WHAT THE EXERCISE ASKS:
Which lines run from the line with "OtherCores c s" through the line with "obtain ⟨hself, hothers, hparts, _⟩" in the entries below? Print them exactly, both ends included, and nothing more.

:::

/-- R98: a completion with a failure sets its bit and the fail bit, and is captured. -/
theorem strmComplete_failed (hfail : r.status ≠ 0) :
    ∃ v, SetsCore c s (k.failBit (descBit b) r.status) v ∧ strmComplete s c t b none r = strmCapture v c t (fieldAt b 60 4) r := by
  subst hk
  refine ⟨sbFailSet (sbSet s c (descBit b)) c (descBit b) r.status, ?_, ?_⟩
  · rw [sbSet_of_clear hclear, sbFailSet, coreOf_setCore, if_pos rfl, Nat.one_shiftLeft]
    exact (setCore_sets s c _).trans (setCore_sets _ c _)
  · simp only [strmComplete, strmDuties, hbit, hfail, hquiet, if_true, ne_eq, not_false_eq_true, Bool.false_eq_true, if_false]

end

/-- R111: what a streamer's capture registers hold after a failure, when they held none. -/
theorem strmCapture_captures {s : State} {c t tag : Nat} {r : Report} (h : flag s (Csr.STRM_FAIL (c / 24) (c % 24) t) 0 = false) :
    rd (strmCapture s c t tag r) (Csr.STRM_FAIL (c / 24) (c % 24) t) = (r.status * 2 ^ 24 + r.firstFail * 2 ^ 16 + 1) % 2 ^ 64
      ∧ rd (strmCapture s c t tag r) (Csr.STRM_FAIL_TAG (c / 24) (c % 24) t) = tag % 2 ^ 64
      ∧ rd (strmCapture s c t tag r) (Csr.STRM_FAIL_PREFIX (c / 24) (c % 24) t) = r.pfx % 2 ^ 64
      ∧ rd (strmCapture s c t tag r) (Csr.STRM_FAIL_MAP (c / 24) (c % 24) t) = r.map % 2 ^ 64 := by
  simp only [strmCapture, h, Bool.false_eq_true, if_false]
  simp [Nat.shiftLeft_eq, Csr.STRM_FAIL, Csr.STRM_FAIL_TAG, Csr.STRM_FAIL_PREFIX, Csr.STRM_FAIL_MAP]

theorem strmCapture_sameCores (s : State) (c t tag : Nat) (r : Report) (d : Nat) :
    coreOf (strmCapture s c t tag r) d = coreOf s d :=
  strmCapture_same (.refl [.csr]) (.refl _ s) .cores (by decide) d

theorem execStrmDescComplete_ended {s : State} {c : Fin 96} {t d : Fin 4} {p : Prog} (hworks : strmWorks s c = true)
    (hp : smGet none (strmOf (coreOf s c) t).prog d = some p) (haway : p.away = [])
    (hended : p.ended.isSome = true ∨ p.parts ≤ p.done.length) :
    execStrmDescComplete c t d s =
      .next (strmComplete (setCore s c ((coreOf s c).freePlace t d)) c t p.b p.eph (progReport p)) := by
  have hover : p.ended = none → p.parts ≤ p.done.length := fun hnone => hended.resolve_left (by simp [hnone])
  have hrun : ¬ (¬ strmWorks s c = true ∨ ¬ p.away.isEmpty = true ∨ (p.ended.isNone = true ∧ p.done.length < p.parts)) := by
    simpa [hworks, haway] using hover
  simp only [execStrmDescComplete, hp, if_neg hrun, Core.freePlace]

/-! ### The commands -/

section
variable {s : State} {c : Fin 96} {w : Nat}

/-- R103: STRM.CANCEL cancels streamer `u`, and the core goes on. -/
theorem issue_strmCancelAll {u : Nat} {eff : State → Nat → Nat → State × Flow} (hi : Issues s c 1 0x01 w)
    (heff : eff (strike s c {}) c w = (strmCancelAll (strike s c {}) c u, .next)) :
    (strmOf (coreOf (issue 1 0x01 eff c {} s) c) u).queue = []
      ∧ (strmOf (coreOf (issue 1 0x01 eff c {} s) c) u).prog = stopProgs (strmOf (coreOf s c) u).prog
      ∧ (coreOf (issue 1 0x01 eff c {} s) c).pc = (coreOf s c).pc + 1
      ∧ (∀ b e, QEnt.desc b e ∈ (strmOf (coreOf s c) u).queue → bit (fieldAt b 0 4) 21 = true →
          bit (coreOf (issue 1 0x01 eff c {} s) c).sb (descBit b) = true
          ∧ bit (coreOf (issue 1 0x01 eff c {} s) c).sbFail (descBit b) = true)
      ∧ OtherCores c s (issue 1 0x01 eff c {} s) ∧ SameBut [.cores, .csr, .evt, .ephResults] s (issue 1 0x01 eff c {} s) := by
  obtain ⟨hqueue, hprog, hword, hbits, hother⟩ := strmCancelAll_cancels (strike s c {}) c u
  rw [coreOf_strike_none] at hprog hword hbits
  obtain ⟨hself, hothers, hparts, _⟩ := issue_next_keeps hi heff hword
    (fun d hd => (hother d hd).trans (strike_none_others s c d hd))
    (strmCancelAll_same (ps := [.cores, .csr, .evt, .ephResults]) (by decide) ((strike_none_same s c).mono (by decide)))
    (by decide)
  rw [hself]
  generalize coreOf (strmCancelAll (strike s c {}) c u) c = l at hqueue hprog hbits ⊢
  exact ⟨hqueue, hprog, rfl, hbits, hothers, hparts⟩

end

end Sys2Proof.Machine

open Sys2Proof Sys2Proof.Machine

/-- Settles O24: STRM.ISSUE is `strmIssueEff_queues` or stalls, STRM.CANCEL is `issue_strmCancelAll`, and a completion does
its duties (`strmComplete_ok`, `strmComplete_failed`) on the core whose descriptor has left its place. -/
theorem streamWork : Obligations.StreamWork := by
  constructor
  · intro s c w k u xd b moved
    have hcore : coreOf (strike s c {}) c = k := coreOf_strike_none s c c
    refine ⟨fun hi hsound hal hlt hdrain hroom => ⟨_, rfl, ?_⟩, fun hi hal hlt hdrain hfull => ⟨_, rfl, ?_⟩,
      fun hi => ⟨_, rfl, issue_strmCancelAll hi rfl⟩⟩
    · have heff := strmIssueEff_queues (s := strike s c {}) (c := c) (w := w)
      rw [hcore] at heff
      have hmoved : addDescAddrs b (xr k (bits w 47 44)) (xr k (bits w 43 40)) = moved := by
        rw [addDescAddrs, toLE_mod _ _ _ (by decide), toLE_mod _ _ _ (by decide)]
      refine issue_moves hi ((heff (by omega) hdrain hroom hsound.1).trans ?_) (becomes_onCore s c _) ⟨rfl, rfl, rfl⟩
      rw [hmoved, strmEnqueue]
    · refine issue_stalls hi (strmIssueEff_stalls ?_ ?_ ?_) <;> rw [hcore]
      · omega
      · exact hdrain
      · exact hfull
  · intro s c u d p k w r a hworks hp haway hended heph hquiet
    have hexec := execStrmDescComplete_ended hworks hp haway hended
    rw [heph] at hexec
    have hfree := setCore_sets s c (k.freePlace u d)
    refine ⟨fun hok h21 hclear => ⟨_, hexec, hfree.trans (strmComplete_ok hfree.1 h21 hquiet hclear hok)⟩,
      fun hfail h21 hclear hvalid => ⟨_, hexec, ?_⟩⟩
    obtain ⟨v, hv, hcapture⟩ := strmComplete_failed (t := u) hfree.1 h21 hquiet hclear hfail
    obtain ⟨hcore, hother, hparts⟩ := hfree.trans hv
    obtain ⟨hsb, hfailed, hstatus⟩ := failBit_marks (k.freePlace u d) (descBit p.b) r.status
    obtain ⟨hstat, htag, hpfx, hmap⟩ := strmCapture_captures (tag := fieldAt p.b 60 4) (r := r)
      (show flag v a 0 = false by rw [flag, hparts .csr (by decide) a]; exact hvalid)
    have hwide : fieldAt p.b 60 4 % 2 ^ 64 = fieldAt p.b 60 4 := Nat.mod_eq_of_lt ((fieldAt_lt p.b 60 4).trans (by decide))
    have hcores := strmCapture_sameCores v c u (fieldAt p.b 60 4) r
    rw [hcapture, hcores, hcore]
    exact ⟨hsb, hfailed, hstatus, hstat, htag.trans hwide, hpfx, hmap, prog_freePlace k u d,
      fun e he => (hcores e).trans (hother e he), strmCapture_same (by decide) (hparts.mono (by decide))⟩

:::

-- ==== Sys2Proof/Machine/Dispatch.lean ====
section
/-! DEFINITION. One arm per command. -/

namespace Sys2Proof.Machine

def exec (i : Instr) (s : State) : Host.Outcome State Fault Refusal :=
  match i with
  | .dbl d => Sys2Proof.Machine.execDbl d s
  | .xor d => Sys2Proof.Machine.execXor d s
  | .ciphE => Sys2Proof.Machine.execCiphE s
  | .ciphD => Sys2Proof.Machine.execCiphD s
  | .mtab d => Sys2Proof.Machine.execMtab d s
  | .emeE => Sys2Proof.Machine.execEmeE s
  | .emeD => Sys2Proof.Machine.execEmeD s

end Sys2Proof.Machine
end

:::

SOLVED PROBLEM:
      ∧ OtherCores c s (issue 1 0x01 eff c {} s) ∧ SameBut [.cores, .csr, .evt, .ephResults] s (issue 1 0x01 eff c {} s) := by
  obtain ⟨hqueue, hprog, hword, hbits, hother⟩ := strmCancelAll_cancels (strike s c {}) c u
  rw [coreOf_strike_none] at hprog hword hbits
  obtain ⟨hself, hothers, hparts, _⟩ := issue_next_keeps hi heff hword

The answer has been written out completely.